Here are a couple posts from other forums regarding the installation of RF accessories directly to battery ground (it's important for RF stuff to go back to the battery)

#1
Some things to remember:
Make sure you remember to run both a hot and ground wire from the battery since not having a VERY low resistance ground wreaks havoc with some radios.
Remember to place either fuses or circuit breakers on both the hot and the ground as a fault could cause damage on either end.
Next, remember to ground all cases with a separate screw to the chassis of the vehicle. Power supply wires dont always provide a high quality ground for the case of the radio.
Remember to always locate mikes, accessories, and displays in locations that are easily reachable, in a way that they dont block your lines of vision, and also are safe in the case of an accident.
Finally, remember to properly seal any holes you drill through the roof or side body panels for antennas/cables/mountings so that you dont get rust prematurely.
Oh, also, if you're doing HF mobile, and have a large antenna, make sure to properly secure the base of the antenna as the moment at the base of the antenna at highway speeds can be significant.

If you've got any other questions/comments, post em.

#2
Interesting. Chrysler recommends against running the ground back to the battery. Their reason is because if the main ground lead from the battery fails then you will have all of the vehicle seeking ground thru the radio. Since most rigs now have a large main ground to the block and a smaller ground to the chassis, I have been using the same ground point as the smaller ground lead. As far as computer problems I have heard of that some F s didn't have the side of the computer that faced the fender shielded, just potting compound facing out. And that to use two way radio's you had to go in and improve the shielding to keep stray rf from radiating from the fender into the confuser. The two meter will get a roof mount antenna. Haven't decided on the 10 meter yet, going to go surfing and see how Uncle Sugar mounts the big antenna on their rigs, maybe find a surplus hf antenna system.

My Expierience......
It is proper practice in RF apps to fuse the ground when running to the battery. I installed RF gear in cop cars, we fused all the grounds at the battery. One guy did not, he does not work there any more. I took the station van in once to have some electrical work done on it (Alternator Rewind), we had an inverter to power the Marti and wireless. The electrtical shop guy (Sami) **** a brick when he found the inverter unfused at the battery. And explained this to me in great detail with some interesting angry Iranian flair.
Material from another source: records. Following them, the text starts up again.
-- ==== Sys2Proof/Machine/Read.lean ====
section
/-! DEFINITION. The container read path: RPRE, RTAB, DEC (44_container_read.md R171 to R173). -/

namespace Sys2Proof.Machine

/-- RPRE (R171). -/
def execRpre (s : State) : Result :=
  if !Precondition.readerAligned.holds s then .next (s.raiseSequence Opcode.rpre.code .readerAligned)
  else .next (start .rpre (.rpre 0) { s.clearDict with preValid := false, dictValid := false, maxlen := 0 })

/-- RTAB (R172). -/
def execRtab (s : State) : Result :=
  if !Precondition.preamble.holds s then .next (s.raiseSequence Opcode.rtab.code .preamble)
  else if allSyms.all fun sym => !s.coded sym then .next (s.raise Opcode.rtab.code .emptyCodebook 0)
  else .next (start .rtab (.rtab 0) s)

/-- DEC (R173). -/
def execDec (limit : Word32) (s : State) : Result :=
  if !Precondition.dictionary.holds s then .next (s.raiseSequence Opcode.dec.code .dictionary)
  else .next (start .dec (.dec limit) { s with dcount := 0, clen := 0, cand := 0 })

end Sys2Proof.Machine
end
It's not uncommon and regarded as a common safety practice. If you don't see it in you car audio circles it's not my problem but I'm fusing a groundline back to the trunk* if it's not bonded to the body back there*.


----------



## chad (Jun 30, 2005)

Hi There said:


> On fusing ground wire: Given the size of the electrical load you'd wish to interrupt (accessories operating normally at 12 volts suddenly grounding themselves through the chassis of your amp because their other path is interrupted), you'd have to bring the fuse rating too close to the amp's rated power just to get it to blow for such a fault ...for example, what happens when there is a fault in your vehicle's OEM chassis ground when your amp isn't on, or isn't operating at a significant portion of full power when the fault occurs????? The ground wire fuse never blows, that's what, because it has to be of a size to carry all the current when the amp IS at full power, which is likely some significant portion, if not greater than, all the current generated from the rest of your accessories combined. Given a fault in the OEM ground wire, the fuse on your dedicated ground will end up only performing its intended function under certain, very specific conditions of amp loading, which have nothing to do with the risk the fault generates. Either you compromise your power output with a "too small" fuse, or you do very little to protect yourself with a "too big" fuse, or you get one in the middle, which pops at inopportune moments, and frequently.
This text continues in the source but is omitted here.